I've been grappling with this myself and still haven't figured out all the connotations of the term "analytics". Does it *exclude* log-based analysis in most people's minds?

I'm increasingly rubbing elbows with people who would never think of analyzing logs (how 1995!) even though there are many things, such as RSS feeds, graphics, audio and video, which are invisible to the newfangled analytics tools.

Surely there must be systems which let you crunch data gathered both ways.

Comment: Lou (Nov 22, 2005)

Surely there *should* be, but I've not encountered any yet.

In fact, it's amazing how few search engine and analytics vendors' reps even know that search logs exist, much less could be analyzed. Perhaps I'm talking to the wrong people, but I'm getting the sense that the industry is much less far along than I'd hoped and expected...

Comment: Chris Grant (Nov 22, 2005)

I think I can answer some of those questions.

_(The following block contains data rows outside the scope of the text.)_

-- ==== Sys2Proof/Machine/Flags.lean ====
section
/-! DEFINITION. Exact numbers, rounding and the arithmetic flags: magnitudes (R5), rounding modes (R65, R71), the floating-point formats
(R52 to R54, R66), W36 (R56, R57), conversions of one element (R70), and the flags that each of them sets (R68). -/

namespace Sys2Proof.Machine

/-! ## Flags (R68) -/

/-- AFLAGS bits. -/
abbrev Flags := BitVec 8
def fINV : Flags := 0x01
def fOFL : Flags := 0x02
def fUFL : Flags := 0x04
def fINX : Flags := 0x08
def fSAT : Flags := 0x10
def fRANGE : Flags := 0x20
def fQNTF : Flags := 0x40
def fCHK : Flags := 0x80

/-- A flag where a condition holds. -/
def flagIf (c : Bool) (f : Flags) : Flags := if c then f else 0

/-! ## Exact magnitudes -/

/-- A non-negative real number: n/d, or the square root of n/d. -/
inductive Mag where
  | rat (n d : Nat)
  | sqrt (n d : Nat)
  deriving DecidableEq, Repr, Inhabited

/-- n times a power of two. -/
def Mag.dyad (n : Nat) (k : Int) : Mag := if 0 ≤ k then .rat (n * 2 ^ k.toNat) 1 else .rat n (2 ^ (-k).toNat)

/-- Whether a magnitude is zero. -/
def Mag.isZero : Mag → Bool
  | .rat n _ => n == 0
  | .sqrt n _ => n == 0

/-- One digit of an integer square root: `r` is the root so far, `bit` the digit tried. -/
def isqrtDigit (x r bit : Nat) : Nat := if (r + bit) * (r + bit) ≤ x then r + bit else r

/-- The integer square root, digit by digit from bit `k`. -/
def isqrtFrom (x : Nat) : Nat → Nat → Nat
  | 0, r => isqrtDigit x r 1
  | k + 1, r => isqrtFrom x k (isqrtDigit x r (2 ^ (k + 1)))

/-- The largest integer whose square does not exceed `x`. -/
def isqrt (x : Nat) : Nat := isqrtFrom x (Nat.log2 x / 2 + 1) 0

/-- Numerator and denominator of n/d divided by 2^k. -/
def scaleDown (n d : Nat) (k : Int) : Nat × Nat := if 0 ≤ k then (n, d * 2 ^ k.toNat) else (n * 2 ^ (-k).toNat, d)

/-- The number of whole units of 2^q in a magnitude. -/
def Mag.floorAt : Mag → Int → Nat
  | .rat n d, q => let p := scaleDown n d q; p.1 / p.2
  | .sqrt n d, q => let p := scaleDown n d (2 * q); isqrt (p.1 / p.2)

/-- Whether a magnitude reaches n/d units of 2^q. -/
def Mag.reaches (m : Mag) (q : Int) (n d : Nat) : Bool :=
  match m with
  | .rat a b => let p := scaleDown a b q; decide (n * p.2 ≤ p.1 * d)
  | .sqrt a b => let p := scaleDown a b (2 * q); decide (n * n * p.2 ≤ p.1 * (d * d))

/-- Whether a magnitude is a multiple of 2^q. -/
def Mag.exactAt : Mag → Int → Bool
  | .rat n d, q => let p := scaleDown n d q; p.1 % p.2 == 0
  | .sqrt n d, q => let p := scaleDown n d (2 * q); let f := isqrt (p.1 / p.2); f * f * p.2 == p.1

/-- The floor of log2 of n/d, for n and d above zero. -/
def ratLog2 (n d : Nat) : Int :=
  let e : Int := (Nat.log2 n : Int) - (Nat.log2 d : Int)
  let p := scaleDown n d e
  if p.2 ≤ p.1 then e else e - 1

/-- The floor of log2 of a magnitude above zero. -/
def Mag.log2 : Mag → Int
  | .rat n d => ratLog2 n d
  | .sqrt n d => Int.fdiv (ratLog2 n d) 2

/-! ## Rounding (R65, R71) -/

/-- The rounding modes; stochastic rounding carries its random bits and their number. -/
inductive RM where
  | rne | rtz | rdn | rup | rna
  | sr (r b : Nat)
  deriving DecidableEq, Repr, Inhabited

/-- A magnitude with its sign, rounded to a whole number of units of 2^q. -/
def roundAt (mode : RM) (neg : Bool) (m : Mag) (q : Int) : Nat :=
  let fl := m.floorAt q
  if m.exactAt q then fl
  else
    let upper := m.floorAt (q - 1) - 2 * fl == 1
    let tie := upper && m.exactAt (q - 1)
    match mode with
    | .rne => if tie then fl + fl % 2 else if upper then fl + 1 else fl
    | .rtz => fl
    | .rdn => if neg then fl + 1 else fl
    | .rup => if neg then fl else fl + 1
    | .rna => if upper then fl + 1 else fl
    | .sr r b => if r < m.floorAt (q - b) - fl * 2 ^ b then fl + 1 else fl

/-- A value rounded to an integer. -/
def roundInt (mode : RM) (neg : Bool) (m : Mag) : Int := let u := roundAt mode neg m 0; if neg then -(u : Int) else u

/-! ## Values -/

/-- A real number with a sign that zero keeps, an infinity, or a NaN. -/
inductive Val where
  | fin (neg : Bool) (n d : Nat)
  | inf (neg : Bool)
  | nan
  deriving DecidableEq, Repr, Inhabited

/-- A dyadic number. -/
def Val.dyad (neg : Bool) (n : Nat) (k : Int) : Val :=
  if 0 ≤ k then .fin neg (n * 2 ^ k.toNat) 1 else .fin neg n (2 ^ (-k).toNat)

/-- An integer as a value. -/
def Val.ofInt (i : Int) : Val := .fin (decide (i < 0)) i.natAbs 1

def Val.isNan : Val → Bool | .nan => true | _ => false
def Val.isFin : Val → Bool | .fin .. => true | _ => false
def Val.neg : Val → Bool | .fin s _ _ => s | .inf s => s | .nan => false
def Val.isZero : Val → Bool | .fin _ n _ => n == 0 | _ => false

/-- The value with its sign set. -/
def Val.withSign (s : Bool) : Val → Val | .fin _ n d => .fin s n d | .inf _ => .inf s | .nan => .nan
def Val.negate (v : Val) : Val := v.withSign (!v.neg)
def Val.abs (v : Val) : Val := v.withSign false

/-- Order of finite or infinite values, zeros of either sign equal: −1, 0 or 1. -/
def Val.cmp : Val → Val → Int
  | .fin s n d, .fin t m e =>
    let a : Int := (if s then -(n : Int) else n) * e
    let b : Int := (if t then -(m : Int) else m) * d
    if a < b then -1 else if a = b then 0 else 1
  | .inf s, .inf t => if s = t then 0 else if s then -1 else 1
  | .inf s, _ => if s then -1 else 1
  | _, .inf t => if t then 1 else -1
  | _, _ => 0

/-- The sign of an exact zero sum of operands of unlike sign: minus only toward minus infinity. -/
def zeroSign (mode : RM) : Bool := mode == .rdn

/-- The exact sum; ∞ + (−∞) is NaN. -/
def Val.add (mode : RM) : Val → Val → Val
  | .fin s n d, .fin t m e =>
    let a : Int := (if s then -(n : Int) else n) * e + (if t then -(m : Int) else m) * d
    if a = 0 then .fin (if s = t then s else zeroSign mode) 0 1 else .fin (decide (a < 0)) a.natAbs (d * e)
  | .nan, _ => .nan
  | _, .nan => .nan
  | .inf s, .inf t => if s = t then .inf s else .nan
  | .inf s, _ => .inf s
  | _, .inf t => .inf t

/-- The exact product; ∞ · 0 is NaN. -/
def Val.mul : Val → Val → Val
  | .fin s n d, .fin t m e => .fin (s != t) (n * m) (d * e)
  | .nan, _ => .nan
  | _, .nan => .nan
  | a, b => if a.isZero || b.isZero then .nan else .inf (a.neg != b.neg)

/-- The exact quotient; 0/0 and ∞/∞ are NaN, a non-zero number over zero is infinite. -/
def Val.div : Val → Val → Val
  | .fin s n d, .fin t m e => if m = 0 then (if n = 0 then .nan else .inf (s != t)) else .fin (s != t) (n * e) (d * m)
  | .nan, _ => .nan
  | _, .nan => .nan
  | .inf _, .inf _ => .nan
  | .inf s, b => .inf (s != b.neg)
  | a, .inf t => .fin (a.neg != t) 0 1

/-- a · b + c, exact. -/
def Val.fma (mode : RM) (a b c : Val) : Val := (a.mul b).add mode c

/-- INV where a NaN arises from operands that are not NaN (R68). -/
def invOf (r : Val) (ops : List Val) : Flags := flagIf (r.isNan && !ops.any Val.isNan) fINV

/-! ## Floating-point formats (R52) -/

/-- A format: exponent bits, fraction bits, code of the largest finite value, whether it has infinities. -/
structure FF where
  eb : Nat
  fb : Nat
  top : Nat
  inf : Bool
  nan : Nat
  deriving DecidableEq, Repr, Inhabited

def FF.fp32 : FF := ⟨8, 23, 0x7F7FFFFF, true, 0x7FC00000⟩
def FF.bf16 : FF := ⟨8, 7, 0x7F7F, true, 0x7FC0⟩
def FF.fp16 : FF := ⟨5, 10, 0x7BFF, true, 0x7E00⟩
def FF.e4m3 : FF := ⟨4, 3, 0x7E, false, 0x7F⟩
def FF.e5m2 : FF := ⟨5, 2, 0x7B, true, 0x7E⟩

/-- Bits of a format. -/
def FF.width (f : FF) : Nat := 1 + f.eb + f.fb
/-- The exponent of the smallest normal number. -/
def FF.emin (f : FF) : Int := 2 - 2 ^ (f.eb - 1)
/-- A code with its sign bit. -/
def FF.signed (f : FF) (neg : Bool) (code : Nat) : Nat := code + neg.toNat * 2 ^ (f.eb + f.fb)

/-- The value of a code. -/
def FF.value (f : FF) (c : Nat) : Val :=
  let neg := c / 2 ^ (f.eb + f.fb) % 2 == 1
  let a := c % 2 ^ (f.eb + f.fb)
  let e : Nat := a / 2 ^ f.fb
  let fr := a % 2 ^ f.fb
  if f.top < a then (if f.inf && fr == 0 then .inf neg else .nan)
  else if e = 0 then .dyad neg fr (f.emin - f.fb)
  else .dyad neg (2 ^ f.fb + fr) (f.emin - f.fb + (e - 1))

/-- The result of an overflow (R66) and its flags. -/
def FF.overflow (f : FF) (mode : RM) (neg : Bool) : Nat × Flags :=
  if f.inf then
    let toInf := match mode with | .rne => true | .rna => true | .rdn => neg | .rup => !neg | _ => false
    (f.signed neg (if toInf then f.top + 1 else f.top), fOFL ||| fINX)
  else (f.signed neg f.top, fOFL ||| fSAT ||| fINX)

/-- Whether a magnitude, rounded with no bound on the exponent, lies below the smallest normal number (R54). -/
def FF.tiny (f : FF) (mode : RM) (neg : Bool) (m : Mag) : Bool :=
  let e := m.log2
  decide (e < f.emin) && !(decide (e = f.emin - 1) && roundAt mode neg m (e - f.fb) == 2 ^ (f.fb + 1))

/-- A magnitude with its sign, rounded to a format (R54, R66): code and flags. -/
def FF.round (f : FF) (mode : RM) (neg : Bool) (m : Mag) : Nat × Flags :=
  if m.isZero then (f.signed neg 0, 0)
  else
    let e : Int := if m.log2 < f.emin then f.emin else m.log2
    let q := e - f.fb
    let code := (e - f.emin).toNat * 2 ^ f.fb + roundAt mode neg m q
    if f.top < code then f.overflow mode neg
    else
      let inx := !m.exactAt q
      (f.signed neg code, flagIf inx fINX ||| flagIf (inx && f.tiny mode neg m) fUFL)

/-- A value rounded to a format; NaN gives the default NaN, E4M3 has no infinity (R53, R70). -/
def FF.ofVal (f : FF) (mode : RM) : Val → Nat × Flags
  | .fin s n d => f.round mode s (.rat n d)
  | .inf s => if f.inf then (f.signed s (f.top + 1), 0) else (f.nan, fINV)
  | .nan => (f.nan, 0)

/-- The rounded result of an operation on values, with INV where it made a NaN. -/
def FF.result (f : FF) (mode : RM) (r : Val) (ops : List Val) : Nat × Flags :=
  let p := f.ofVal mode r
  (p.1, p.2 ||| invOf r ops)

/-- The FP32 sum of an atomic or commutative update (R128). -/
def fadd32 (a b : W32) : W32 :=
  BitVec.ofNat 32 (FF.fp32.ofVal .rne (Val.add .rne (FF.fp32.value a.toNat) (FF.fp32.value b.toNat))).1

/-! ## W36 (R56, R57) -/

/-- The default NaN of W36. -/
def w36NaN : W36 := 0x7FF000000
/-- A W36 infinity. -/
def w36Inf (neg : Bool) : W36 := BitVec.ofNat 36 (neg.toNat * 2 ^ 35 + 0x3FF * 2 ^ 25)
/-- The largest finite W36 of a sign. -/
def w36Max (neg : Bool) : W36 := BitVec.ofNat 36 (neg.toNat * 2 ^ 35 + 0x3FE * 2 ^ 25 + (2 ^ 25 - 1))
/-- A W36 zero. -/
def w36Zero (neg : Bool) : W36 := BitVec.ofNat 36 (neg.toNat * 2 ^ 35)

/-- The value of a W36 pattern. -/
def w36Value (c : W36) : Val :=
  let neg := c.toNat / 2 ^ 35 == 1
  let e : Nat := c.toNat / 2 ^ 25 % 2 ^ 10
  let sig : Nat := c.toNat % 2 ^ 25
  if e = 0 then .fin neg 0 1
  else if e = 0x3FF then (if sig = 0 then .inf neg else .nan)
  else .dyad neg sig ((e : Int) - 535)

/-- A magnitude rounded to W36 (R57): result and flags. -/
def w36Round (mode : RM) (neg : Bool) (m : Mag) : W36 × Flags :=
  if m.isZero then (w36Zero neg, 0)
  else
    let e0 := m.log2
    let u0 := roundAt mode neg m (e0 - 24)
    let carry := u0 == 2 ^ 25
    let e := if carry then e0 + 1 else e0
    let u := if carry then 2 ^ 24 else u0
    let inx := flagIf (!m.exactAt (e0 - 24)) fINX
    if 511 < e then
      let toInf := match mode with | .rne => true | .rna => true | .rdn => neg | .rup => !neg | _ => false
      (if toInf then w36Inf neg else w36Max neg, fOFL ||| fINX)
    else if e < -510 then (w36Zero neg, fUFL ||| fINX)
    else (BitVec.ofNat 36 (neg.toNat * 2 ^ 35 + (e + 511).toNat * 2 ^ 25 + u), inx)

/-- A value as W36. -/
def w36OfVal (mode : RM) : Val → W36 × Flags
  | .fin s n d => w36Round mode s (.rat n d)
  | .inf s => (w36Inf s, 0)
  | .nan => (w36NaN, 0)

/-- The W36 result of an operation on values. -/
def w36Result (mode : RM) (r : Val) (ops : List Val) : W36 × Flags :=
  let p := w36OfVal mode r
  (p.1, p.2 ||| invOf r ops)

/-! ## Integers (R55, R70) -/

/-- The two's-complement reading of the low w bits. -/
def sextNat (w v : Nat) : Int := let u : Nat := v % 2 ^ w; if u < 2 ^ (w - 1) then (u : Int) else (u : Int) - (2 ^ w : Nat)

/-- The low w bits of an integer. -/
def lowBits (w : Nat) (i : Int) : Nat := (Int.emod i ((2 ^ w : Nat) : Int)).toNat

/-- A value converted to a signed integer of w bits (R70): a value outside the range of w bits, before it is rounded, gives the nearest bound. -/
def intOfVal (mode : RM) (w : Nat) : Val → Int × Flags
  | .fin s n d =>
    let hi : Int := 2 ^ (w - 1) - 1
    let lo : Int := -(2 ^ (w - 1))
    let v : Int := if s then -(n : Int) else n
    if hi * d < v then (hi, fSAT ||| fINX) else if v < lo * d then (lo, fSAT ||| fINX)
    else (roundInt mode s (.rat n d), flagIf (!(Mag.rat n d).exactAt 0) fINX)
  | .inf s => (if s then -(2 ^ (w - 1)) else 2 ^ (w - 1) - 1, fINV)
  | .nan => (0, fINV)

end Sys2Proof.Machine
end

1. Traditional server log site behavior data has have been joined by web beacon data which is sometimes a log, sometimes a database. So yes, I would abandon the "log" term. But I think you need something to signify that this is basically artifact data.

2. It's possible to do continuous, real time analysis via logs. That feature is not exclusive to the web beacon or page tag method of data collection; in fact many of the beacon services don't offer immediate reporting.

3. Logs are not obsolete for web traffic analysis although some people would have you think so. There are advantages to logs, as you say. One big one is the history contained in old logs - instant baseline and some pre-post studies too.

4. How many people searching for "search analysis" are looking for what you're writing about? The term "search log analysis" may be reaching as many of your intended audience members as the less specific term does.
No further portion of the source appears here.